Word for word, set down every line of the entries below from the line with "x.pc = p.pair a L" to the line with "d a da f)) ∧", including both, and no other line.

── Supplied records

/-- R160 to R163, R170 to R173: every control form completes, with its own effect, under its checks and these conditions: aligned
targets, BLKs whose budgets fit, earlier accesses done, no throw open. CALL, CALLR, JMPR and RET send the lanes to their targets; BAR arrives,
waits and counts, and GRID.SYNC completes its generation when the last member arrives; ATTACH grants what the pool, once it has granted what
is due (log 89), leaves it; DETACH and EXIT let lanes go. -/
def Obligations.ControlFormsComplete : Prop :=
  ∀ (c a d : VOp) (e : SOp) (da : BitVec 1) (f : BitVec 2) (b : BitVec 4) (disp : BitVec 17) (s : State),
    let p := s.prelude
    let n := b.toNat
    let src : Src := { op := a, count := 2, dead := da == 1 }
    let gone (i : Instr) : Prop := ∃ t, exec i s = .next t ∧ t.gtc = gtcAfter s.gtc 1 ∧
      ∀ L, L < 32 → p.mask.getLsbD L = true → ∃ x ∈ t.warp.frontier, x.mask.getLsbD L = true ∧ x.pc = p.pair a L
    let yielded := (p.withWarp p.warp.yieldPoint).enterInvalid
    let aligned := ∀ L, p.mask.getLsbD L = true → (p.pair a L).toNat % 4 = 0
    (Goes s (fun _ => { legal := (Instr.call c disp).wellFormed, dsts := [{ op := c, count := 2 }] }) →
      ∃ t, exec (.call c disp) s = .next t ∧ t.gtc = gtcAfter s.gtc 1 ∧
        ∃ x ∈ t.warp.frontier, x.pc = p.entry.pc + 4 + BitVec.ofInt 64 (4 * disp.toInt) ∧ ∀ L, p.mask.getLsbD L = true → x.mask.getLsbD L = true) ∧
    (aligned → Goes s (fun _ => { legal := (Instr.jmpr a da).wellFormed, srcs := [src] }) → gone (.jmpr a da)) ∧
    (aligned → Goes s (fun _ => { legal := (Instr.ret a da).wellFormed, srcs := [src] }) → gone (.ret a da)) ∧
    (aligned → Goes s (fun _ => { legal := (Instr.callr d a da f).wellFormed, srcs := [src], dsts := [{ op := d, count := 2 }] }) →
      ∀ l, (p.fetchTargets (p.targets a)).2 = .budgets l → 0 ∉ l → 8 * l.foldl max 0 ≤ 8 * p.warp.vvg - p.warp.wb → gone (.callr d a da f)) ∧
    (p.mask = p.warp.live → p.accessesDone = true →
      (Goes s (bare (.barArrive b)) → exec (.barArrive b) s = .next (p.enterInvalid.barrier n false).finish) ∧
      (Goes s (fun _ => { legal := (Instr.barSync b).wellFormed, drains := true }) →
        exec (.barSync b) s = .next (yielded.barrier n true).finish) ∧
      (Goes s (fun _ => { legal := (Instr.barWait b).wellFormed, drains := true }) → look p.warp.barGen none n = none →
        exec (.barWait b) s = .next yielded.advance.finish)) ∧
    (p.mask = p.warp.live → Goes s (needs (.barCount d b) [] d) →
      exec (.barCount d b) s = .next (written p [] { dst := d, tag := .i32, lo := splat (BitVec.ofNat 32
        ((p.team.bar n).arrivals % 256 + 2 ^ 8 * (p.expected p.team n % 256) + 2 ^ 16 * ((p.team.bar n).gen % 2 ^ 16))) })) ∧
    (p.mask = p.warp.live → p.launch.coop = true → Settled p → Goes s (fun _ => { legal := Instr.barGridSync.wellFormed, drains := true }) →
      let w := yielded.holdAs (.grid p.launch.gridGen)
      let z : State := { w with launch := { w.launch with gridArrived := (w.team.handle, w.warp.idx) :: w.launch.gridArrived } }
      let everyone := ∀ m ∈ z.gridMembers z.launch.id, m ∈ z.launch.gridArrived
      exec .barGridSync s = .next (z.completeGrid z.launch.id).finish ∧
      (¬ everyone → z.completeGrid z.launch.id = z) ∧
      (everyone → (z.completeGrid z.launch.id).launch.gridGen = p.launch.gridGen + 1 ∧
        (z.completeGrid z.launch.id).launch.gridArrived = [])) ∧
    (p.mask = p.warp.live → p.unwinding = false →
      (Goes s (fun _ => { legal := (Instr.attach e disp).wellFormed, ssrcs := [{ op := e }], sdsts := [{ op := e }] }) →
        let q := p.arbitrate
        let g := q.attachGrant ((q.sc e).toNat % 32) ((q.sc e).toNat / 2 ^ 8 % 4)
        exec (.attach e disp) s = .next (((q.addWarps g ((q.sc e).toNat / 2 ^ 8 % 4)
          (q.entry.pc + 4 + BitVec.ofInt 64 (4 * disp.toInt))).status e (BitVec.ofNat 32 g)).advance).finish) ∧
      (Goes s (bare .detach) → p.team.namedOpen p.warp.idx = false → exec .detach s = .next (p.enterInvalid.depart).finish)) ∧
    (Goes s (fun _ => { legal := Instr.exit.wellFormed, drains := true }) →
      ∃ t, exec .exit s = .next t ∧ t.gtc = gtcAfter s.gtc 1 ∧ (p.warp.live &&& ~~~p.mask ≠ 0 → t.warp.live = p.warp.live &&& ~~~p.mask))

────

▶ _Answer to this task_:
      ∀ L, L < 32 → p.mask.getLsbD L = true → ∃ x ∈ t.warp.frontier, x.mask.getLsbD L = true ∧ x.pc = p.pair a L
    let yielded := (p.withWarp p.warp.yieldPoint).enterInvalid
    let aligned := ∀ L, p.mask.getLsbD L = true → (p.pair a L).toNat % 4 = 0
    (Goes s (fun _ => { legal := (Instr.call c disp).wellFormed, dsts := [{ op := c, count := 2 }] }) →
      ∃ t, exec (.call c disp) s = .next t ∧ t.gtc = gtcAfter s.gtc 1 ∧
        ∃ x ∈ t.warp.frontier, x.pc = p.entry.pc + 4 + BitVec.ofInt 64 (4 * disp.toInt) ∧ ∀ L, p.mask.getLsbD L = true → x.mask.getLsbD L = true) ∧
    (aligned → Goes s (fun _ => { legal := (Instr.jmpr a da).wellFormed, srcs := [src] }) → gone (.jmpr a da)) ∧
    (aligned → Goes s (fun _ => { legal := (Instr.ret a da).wellFormed, srcs := [src] }) → gone (.ret a da)) ∧
    (aligned → Goes s (fun _ => { legal := (Instr.callr d a da f).wellFormed, srcs := [src], dsts := [{ op := d, count := 2 }] }) →
      ∀ l, (p.fetchTargets (p.targets a)).2 = .budgets l → 0 ∉ l → 8 * l.foldl max 0 ≤ 8 * p.warp.vvg - p.warp.wb → gone (.callr d a da f)) ∧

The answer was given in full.